Между прочим, в свое время была напечатана и всех поразила статья: Кац Б. Г. О программе, сочиняющей стихи// Автоматика и телемеханика. — 1978. — №2. — С. 151-156 (автор к началу восьмидесятых жил уже в Америке). В память машины было загружено несколько сотен слов из стихов Мандельштама и сведения о его метрике и рифмовке, и машина начала сочинять. Вот самый колоритный пример: «И трепетание бежит, // И как безумный свет! // Надменный мир благодарит// И грянул влажный бред!». Сказано именно о тексте Сорокина.

Объекты сочиняют тексты; скажем, Пастернак сочинил стихотворение «Пизда», в котором обсценизм повторен 17 раз. Это чуть-чуть похоже на Пастернака, и, видимо, кажется Сорокину весьма остроумным и скандалезным.

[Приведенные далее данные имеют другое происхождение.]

/-- Limits, energy, diagnostics (R419–R427) and adaptive voltage (R36–R38, R466). -/
def Obligations.AmpLimits : Prop :=
  ∀ (c : AmpId) (r : Req) (s : State),
    let x := ampOf s c.val
    let a := served s
    let v (i : Nat) : Nat := rd r.payload (4 + 4 * i) 4
    (∀ w : Word32, ampsLive s = true →
      (s.reqLimit = false → EndsIn (.limitRegisterWrite c 5 w) s (fun y => y.reqLimit = true ∧ fld y Fld.AMP_GCTRL_REQUIRE_LIMIT = w.toNat % 2)) ∧
      (s.reqLimit = true → exec (.limitRegisterWrite c 5 w) s = .next (setFld Fld.AMP_GSTATUS_LOCK_VIOL 0 1 s)) ∧
      ∀ i : Fin 6, i.val < 5 →
        (testBit x.limDone i.val = true → exec (.limitRegisterWrite c i w) s = .next (setFld Fld.LIM_STATUS_LOCK_VIOL c.val 1 s)) ∧
        (testBit x.limDone i.val = false → limRange i.val w.toNat = false → exec (.limitRegisterWrite c i w) s = .next (setFld Fld.AMP_GSTATUS_CFG_ERR 0 1 s)) ∧
        (testBit x.limDone i.val = false → limRange i.val w.toNat = true → exec (.limitRegisterWrite c i w) s = .next (limStore c.val i.val w.toNat s))) ∧
    (∀ (i w : Nat), i < 5 → w < 2 ^ 32 → ∃ b, limStore c.val i w s = ampTrigger b ∧ (regWord b (limAddr c.val i)).toNat = (if i = 4 then w % 4 else w) ∧
      fld b Fld.LIM_STATUS_WRITTEN c.val = 1 ∧ testBit (ampOf b c.val).limDone i = true) ∧
    (Served 0xA02 r s → Shape r 24 [1, 2, 3, 21, 22, 23] → pb r 0 = c.val → (∀ i < 4, limRange i (v i) = true) → pb r 20 ≤ 3 →
      fbit s Fld.LIM_STATUS_WRITTEN c.val = false → exec (.ampLimitSet r) s = .next (answer r (ok []) (limStore c.val 4 (pb r 20)
        (limStore c.val 3 (v 3) (limStore c.val 2 (v 2) (limStore c.val 1 (v 1) (limStore c.val 0 (v 0) a))))))) ∧
    (∀ ps, ampsLive s = true → EndsIn (.energyBlock ps) s (fun y =>
      let blocks := (blockPower s c.val (ps.getD c.val 0) :: x.blocks).take 1000
      (ampOf y c.val).blocks = blocks ∧
      (fbit s Fld.LIM_STATUS_ARMED c.val = true → ampState s c.val = 4 → fld s Fld.LIM_P100_LIMIT c.val ≤ meanPower 100 blocks →
        ampState y c.val = 6 ∧ fld y Fld.LIM_STATUS_CUT c.val = 1 ∧ (ampOf y c.val).hold = true ∧ fld y Fld.AMP_FAULT_ENERGY_CUT c.val = 1) ∧
      (fbit s Fld.LIM_STATUS_ARMED c.val = false → ampState y c.val = ampState s c.val))) ∧
    (x.hold = true → fbit s Fld.LIM_CTRL_AUTO_RESTART c.val = false → exec (.energyCutHoldEnd c) s = .next (setAmp c.val { x with hold := false } s)) ∧
    (x.hold = true → fbit s Fld.LIM_CTRL_AUTO_RESTART c.val = true → ampState s c.val = 6 → fld s Fld.AMP_FAULT_CAUSE c.val = 5 →
      exec (.energyCutHoldEnd c) s = .next (ampTrigger (clearFault c.val (setAmp c.val { x with hold := false } s)))) ∧
    (∀ low : BitVec 32, Served 0xA03 r s → Shape r 4 [] → rd r.payload 0 4 = 2 ^ c.val → ampState s c.val = 6 → x.hold = false → testBit low.toNat c.val = false →
      exec (.ampFaultClear r low) s = .next (answer r (ok []) (ampTrigger (clearFault c.val a)))) ∧
    (ampState (clearFault c.val s) c.val = (if ampEn s c.val then 1 else 0) ∧ fld (clearFault c.val s) Fld.AMP_FAULT_CAUSE c.val = 0) ∧
    (∀ h, Served 0xA00 r s → Shape r 20 [5, 6, 7, 9, 10, 11] → rd r.payload 0 4 = 2 ^ c.val → pb r 4 = 2 → 20 ≤ pb r 8 → pb r 8 ≤ 60 →
      diagMay s c.val = true → ampState s c.val = 4 → JobRoom h s → EndsIn (.ampDiag r h) s (Replied r (accepted h) (fun b => ampState b c.val = 7 ∧
        (ampOf b c.val).test = some ⟨h, 2, [(40, 0, 0), (4000, 0, 0)], rd r.payload 12 4, rd r.payload 16 4, [], true⟩))) ∧
    (∀ (z : Word32) (p : BitVec 16) (i : Nat) (t : AmpTest) (f lo hi : Nat) (e : Nat × Nat × Nat) (rest : List (Nat × Nat × Nat)),
      x.test = some t → t.test = 1 → t.todo = (f, lo, hi) :: e :: rest → ampState s c.val = 7 → lo ≤ z.toNat → z.toNat ≤ hi → 10000 ≤ i →
      exec (.ampTestStep c z p i) s = .next (setAmp c.val { x with test := some { t with todo := e :: rest, done := t.done ++ [⟨f, z.toNat, p.toNat, 0, false⟩] } } s)) ∧
    (∀ d, Served 0xA01 r s → Shape r 4 [1, 2, 3] → pb r 0 = c.val → x.diag = some d →
      exec (.ampDiagRead r) s = .next (answer r (ok (ampDiagBytes c.val d)) a)) ∧
    (∀ dc, Served 0xA04 r s → Shape r 4 [1, 2, 3] → pb r 0 = c.val → exec (.ampStatus r dc) s = .next (answer r (ok (ampRecord a c.val dc)) a)) ∧
    (∀ low, s.mode = .run → avsFrames s ≤ s.fg.winFrames → fbit s Fld.AVS_CTRL_ENABLE = true → s.fg.winAbove = true →
      low = (if fbit s Fld.AVS_STATUS_TAP_FLOOR then max (avsMin s) avsCert else avsMin s) → EndsIn .avsWindowEnd s (fun y => y.fg.winFrames = 0 ∧
        y.fg.winAbove = true ∧ y.fg.setHalf = min s.fg.setHalf (max low (s.fg.setHalf - 5 * fld s Fld.AVS_CTRL_STEP_DOWN)))) ∧
    (s.fg.winFrames < avsFrames s → exec .avsWindowEnd s = .next s) ∧
    (∀ w, s.power.avsBusy = some w → w < 2048 → EndsIn (.avsPmbusWrite true) s (fun y => y.power.avsAcked = some w ∧ y.power.avsBusy = s.power.avsNext ∧
      y.power.avsNext = none ∧ fld y Fld.AVS_IF_STATUS_ACKED = w / 2 ∧ fld y Fld.AVS_IF_STATUS_IF_FAULT = 0)) ∧
    (∀ w, s.power.avsBusy = some w → s.power.avsTries < 2 → exec (.avsPmbusWrite false) s =
      .next { s with power := { s.power with avsTries := s.power.avsTries + 1 } }) ∧
    EndsIn .tapFloorEnd s (fun y => (s.mode ≠ .safe → (∀ h < 16, tapLoaded (brewOf s h) = false) → s.fg.floorUntil ≤ s.frame →
      y.fg.floorUntil = 0 ∧ fld y Fld.AVS_STATUS_TAP_FLOOR = 0 ∧ y.fg.setHalf = s.fg.setHalf))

Кстати, лучше всего удалась имитация Андрея Платонова. С ним связан и сюжет «голубого сала», напоминающий о платоновском «веществе существования»: объекты в процессе сочинительства, которое само по себе мало кого интересует (только биофилолога Бориса Глогера), продуцируют голубое сало — вещество с нулевой энтропией, которое является источником бесконечной энергии. За это сало в 2068 году разворачивается борьба, у Глогера и его коллег сало похищают сектанты-землеёбы, исповедующие фаллический культ с сильным славянским оттенком, они посылают сало с помощью машины времени в виртуальный 1954 год — товарищу Сталину (переход во времени из 2068 года в 1954-й совершается на 168-й странице, точно посредине романа). Излагаю сюжет просто для порядка, никакого смысла в нем нет.

Зато есть элементы плагиата или, говоря мягче, интертекстуальности. Скажем, язык, на котором изъясняются в 2068 году создатели клонированных  объектов, — это явный вариант новояза все того же Оруэлла; анонимный текст в тексте «Заплыв» стилем и колоритом напоминает «Мы» Замятина; славянские землеёбы со своими поисками земного рая сделаны из оккультных теорий, модных в Третьем рейхе и ныне у нас неоднократно популяризованных (см., например, компиляцию: Первушин А. И. Оккультные тайны НКВД и СС. — СПб.; М., 1999, в которой указаны все популярные изложения теории мирового льда, концепций «Аненербе», теории полой Земли, элементы которых использовал Сорокин); смесь русского мата, китайских (в конце книги дан словарь, без которого текст не понять), немецких и английских слов напоминает известный анекдот времен страха перед китайской угрозой: английский для отъезжающих, китайский для остающихся (отсюда широкое использование омофонов, например, ханкун муденъ, что буквально значит «авианосец», или бэнхуй — «катастрофа», метафорически соответствующая рус. обсц. «конец»). Между прочим, элемент плагиата присутствует и здесь, ибо в неопубликованном романе Якова Персикова «Прорва», о рукописи которого подробно и ярко писал Вяч. Курицын, текст написан на пяти языках, причем, «эти языки вполне одушевленно вступают в какие-то совершенно свои отношения, переводят буквы и слова друг с друга друг на друга… Причем «язык» здесь — откровенный эвфемизм, он явно намекает на другую часть тела… Апофеоз экспериментов Персикова — пятый язык, изобретенный лично автором «Прорвы «. Язык не особенно сложный, грамматика явно слизана с эсперанто.., а слов — всего двести. Все они присутствуют в словарике в приложении к роману…».

[/smszamok]

Нетрудно видеть, как много автор «Сала» позаимствовал в романе, который в России известен всего нескольким читателям. Иными словами, натащено отовсюду, что довольно ярко характеризует тот творческий бэнхуй, в котором нынче оказался Владимир Сорокин.